The Status of the Issue

If you spend some time using your favorite search engine, you will quickly notice that the vast majority of the available content about CQRS is based on the “architectural style” approach rather than the “low-level pattern” one. Furthermore, even those that remain loyal to the original definition by Greg Young, usually refer to it along with a host of other patterns and practices. After all, the minimalist definition is not enough substance for more than a couple of paragraphs by itself; the crux of the matter is precisely the doors CQRS opens.

As we said above we have two main schools of thinking here: the minimalist one that reduces CQRS to a low-level pattern that enables the introduction of others; and the one that considers CQRS an architectural style that vertically separates state-altering operations from the side-effect-free ones, thus determining the design at every layer.

Between these two approaches, a huge variety of resources have spawned. You can find CQRS experts, consultants, and job postings; CQRS books, training, and conferences; CQRS frameworks, libraries, and cloud services. Every technical approach that involves read/write separation carries the CQRS label nowadays.

Conclusion

Did you hear the urban legend about the inventor of the sugar sticks having committed suicide because nobody opened them correctly? Every time I hear it I fear for Greg Young.

CQRS is the starter for a succulent meal, the particular dishes and recipes vary from one cook to another, but every respectable restaurant includes it in the house menu.

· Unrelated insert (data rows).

-- ==== Sys2Proof/Machine/EngineMem.lean ====
section
/-! DEFINITION. The MEMA and MEMB slots (Table 5.7): transfers, address registers, queues, dynamic access and DMA triggers. -/

namespace Sys2Proof.Machine

/-- MNOP. -/
def execMnop (a : Eng) (_slot : Bool) (s : State) : Host.Outcome State Fault Refusal := s.slot a true (fun _ _ => s)

/-- First grove line of a transfer: A[AREG][23:0] + OFF (R113). -/
def EngineSt.xferLine (x : EngineSt) (areg : BitVec 4) (off : BitVec 9) : Nat := (x.a areg.toNat).toNat % 2 ^ 24 + off.toNat

/-- The address register after a transfer with AINC (R113). -/
def EngineSt.aincWrite (x : EngineSt) (areg : BitVec 4) (ainc : Bool) (len : Nat) : List (Nat × WriteOp) :=
  if ainc then [(x.tick + 1, .areg areg.toNat (x.a areg.toNat + BitVec.ofNat 32 len))] else []

/-- LD: SRAM line i is read at t + 8 + ⌊i/RATE⌋ and visible 10 ticks later. -/
def execLd (a : Eng) (_slot : Bool) (rate : BitVec 3) (lenM1 : BitVec 7) (areg : BitVec 4) (ainc : Bool) (off : BitVec 9) (xsel : BitVec 3)
    (osa : BitVec 15) (obs : List (Nat × LineObs)) (s : State) : Host.Outcome State Fault Refusal :=
  s.slot a (Mem.ok (.ld rate lenM1 areg ainc off xsel osa)) (fun i x =>
    let len := lenM1.toNat + 1
    let o := x.osa xsel osa
    let base := x.xferLine areg off
    let reads := (List.range len).map (fun k => (x.tick + 8 + k / rate.toNat, ReadOp.ld (base + k) ((o + k) % 32768) (obsAt obs k)))
    s.setEng i (x.start reads (x.aincWrite areg ainc len) 0 (x.tick + 18 + lenM1.toNat / rate.toNat)))

/-- ST: operand-store line i is read at t + ⌊i/RATE⌋ and visible in SRAM 10 ticks later. -/
def execSt (a : Eng) (_slot : Bool) (rate : BitVec 3) (lenM1 : BitVec 7) (areg : BitVec 4) (ainc : Bool) (off : BitVec 9) (xsel : BitVec 3)
    (osa : BitVec 15) (s : State) : Host.Outcome State Fault Refusal :=
  s.slot a (Mem.ok (.st rate lenM1 areg ainc off xsel osa)) (fun i x =>
    let len := lenM1.toNat + 1
    let o := x.osa xsel osa
    let base := x.xferLine areg off
    let reads := (List.range len).map (fun k => (x.tick + k / rate.toNat, ReadOp.st ((o + k) % 32768) (base + k)))
    s.setEng i (x.start reads (x.aincWrite areg ainc len) 0 (x.tick + 10 + lenM1.toNat / rate.toNat)))

/-- SETA: the register takes the value at t + 1. -/
def execSeta (a : Eng) (_slot : Bool) (areg : BitVec 4) (value : Word) (s : State) : Host.Outcome State Fault Refusal :=
  s.slot a true (fun i x => s.setEng i { x with writes := x.writes ++ [(x.tick + 1, .areg areg.toNat value)] })

/-- ADDA: the register takes its value plus the addend, modulo 2³², at t + 1. -/
def execAdda (a : Eng) (_slot : Bool) (areg : BitVec 4) (addend : Word) (s : State) : Host.Outcome State Fault Refusal :=
  s.slot a true (fun i x => s.setEng i { x with writes := x.writes ++ [(x.tick + 1, .areg areg.toNat (x.a areg.toNat + addend))] })

/-- SEND: operand-store line i is read at t + ⌊i/2⌋ and in the queue one tick later (R114). -/
def execSend (a : Eng) (_slot : Bool) (q : BitVec 3) (lenM1 : BitVec 8) (xsel : BitVec 3) (osa : BitVec 15) (s : State) :
    Host.Outcome State Fault Refusal :=
  s.slot a true (fun i x =>
    let o := x.osa xsel osa
    let reads := (List.range (lenM1.toNat + 1)).map (fun k => (x.tick + k / 2, ReadOp.send ((o + k) % 32768) q.toNat))
    s.setEng i (x.start reads [] 1 (x.tick + 1 + lenM1.toNat / 2)))

/-- RECV: line i leaves the queue at t + 1 + ⌊i/2⌋ and is in the operand store one tick later (R114). -/
def execRecv (a : Eng) (_slot : Bool) (q : BitVec 3) (lenM1 : BitVec 8) (xsel : BitVec 3) (osa : BitVec 15) (s : State) :
    Host.Outcome State Fault Refusal :=
  s.slot a true (fun i x =>
    let o := x.osa xsel osa
    let reads := (List.range (lenM1.toNat + 1)).map (fun k => (x.tick + 1 + k / 2, ReadOp.recv q.toNat ((o + k) % 32768)))
    s.setEng i (x.start reads [] 1 (x.tick + 2 + lenM1.toNat / 2)))

/-! ## Dynamic access (R115, R137 to R139) -/

/-- The grove's dynamic region DREG; none where the armed stand declares none. -/
def State.dynRegion (s : State) (g : Nat) (dreg : Nat) : Option DynRegion := (s.grove g).dyn.find? (fun d => d.dreg.val == dreg)

/-- The grove line of region line k: bank BB + (k mod NB), row RB + ⌊k/NB⌋ (R137). -/
def dynRegionLine (d : DynRegion) (k : Nat) : Nat := (d.rb + k / d.nb) * 512 + d.bb + k % d.nb

/-- The grove line that an offset names; none when the offset is not below the region's length. -/
def dynLine (d : Option DynRegion) (off : Nat) : Option Nat := d.bind (fun d => if off < d.len then some (dynRegionLine d off) else none)

/-- The first lane whose offset is out of range. -/
def EngineSt.badLane (x : EngineSt) (d : Option DynRegion) (vs n : Nat) : Option Nat :=
  (List.range n).find? (fun k => (dynLine d (x.lane vs k).toNat).isNone)

/-- COMPUTE.DYN_RANGE: recorded in DYN_INFO, counted, and a pace fault (R115, R118). -/
def State.dynRange (s : State) (i dreg lane : Nat) : State :=
  let g := i / 16
  let p := i % 16
  let s := (s.wr (Reg.ENGINE_DYN_INFO g p) (BitVec.ofNat 32 (dreg + 16 * lane))).errInc (P.ENGINE g p)
  (s.raise (P.ENGINE g p) B.ENGINE_DYN_RANGE Evn.COMPUTE_DYN_RANGE).paceFault causeDynRange g

/-- GATHER's lines, read under the region's reservation, in lane order; lanes out of range are skipped. -/
def State.gatherLines (s : State) (g : Nat) (d : Option DynRegion) (x : EngineSt) (vs o : Nat) (obs : List (Nat × LineObs)) :
    List Nat → State × List (Nat × Line)
  | [] => (s, [])
  | k :: ks =>
    match dynLine d (x.lane vs k).toNat with
    | none => s.gatherLines g d x vs o obs ks
    | some n =>
      let r := s.groveSchedRead g n (obsAt obs k)
      let q := r.1.gatherLines g d x vs o obs ks
      (q.1, ((o + k) % 32768, r.2) :: q.2)

/-- GATHER: offsets are read at t; all lines are released at t + 32 + 2·COUNT. -/
def execGather (a : Eng) (_slot : Bool) (vs : BitVec 6) (dreg : BitVec 4) (countM1 : BitVec 8) (xsel : BitVec 3) (osa : BitVec 15)
    (obs : List (Nat × LineObs)) (s : State) : Host.Outcome State Fault Refusal :=
  s.slot a true (fun i x =>
    let n := countM1.toNat + 1
    let d := s.dynRegion (i / 16) dreg.toNat
    let q := s.gatherLines (i / 16) d x vs.toNat (x.osa xsel osa) obs (List.range n)
    let done := x.tick + 32 + 2 * n
    let s := q.1.setEng i ((q.1.eng i).start [] [(done, .gather q.2)] 2 done)
    match x.badLane d vs.toNat n with
    | some k => s.dynRange i dreg.toNat k
    | none => s)

/-- SCATTER: offsets are read at t, operand-store line i at t + ⌊i/2⌋; all lines are in SRAM by t + 32 + 2·COUNT. -/
def execScatter (a : Eng) (_slot : Bool) (vs : BitVec 6) (dreg : BitVec 4) (countM1 : BitVec 8) (xsel : BitVec 3) (osa : BitVec 15)
    (s : State) : Host.Outcome State Fault Refusal :=
  s.slot a true (fun i x =>
    let n := countM1.toNat + 1
    let d := s.dynRegion (i / 16) dreg.toNat
    let o := x.osa xsel osa
    let done := x.tick + 32 + 2 * n
    let reads := (List.range n).map (fun k =>
      (x.tick + k / 2, ReadOp.scatterLine ((o + k) % 32768) (dynLine d (x.lane vs.toNat k).toNat) k (if k + 1 = n then some done else none)))
    let s := s.setEng i (x.start reads [] 2 done)
    match x.badLane d vs.toNat n with
    | some k => s.dynRange i dreg.toNat k
    | none => s)

/-- DMAT: descriptor DESC of channel CH starts at t + 1 (R116). -/
def execDmat (a : Eng) (_slot : Bool) (ch : BitVec 4) (desc : BitVec 8) (s : State) : Host.Outcome State Fault Refusal :=
  s.slot a true (fun i x =>
    let d := aget 0 (s.grove (i / 16)).descs (256 * ch.toNat + desc.toNat)
    let kind := descField d 0 0 4
    let len := descField d 0 16 16 + 1
    let r := (len - 1) / descField d 0 4 3
    let st := x.tick + 1
    let done := if kind = 0 then st + 18 + r else if kind = 1 then st + 8 + r else if kind = 2 then st + 10 else st + 12 + (len - 1)
    s.setEng i (x.start [] [(st, .dmaStart ch desc)] 3 done))

end Sys2Proof.Machine
end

Personally, I am the picky one that asks for clarification every time someone mentions CQRS. For better or for worse, its current meaning is broad and open so it is advisable to clarify what are we talking about. You are free to choose which definition fits you the best, but be prepared to play spot the differences with others’ opinions when the topic comes up.

A final recommendation to deal with this diversity: do not make assumptions, there is nothing better to prevent ambiguity than a good ADR.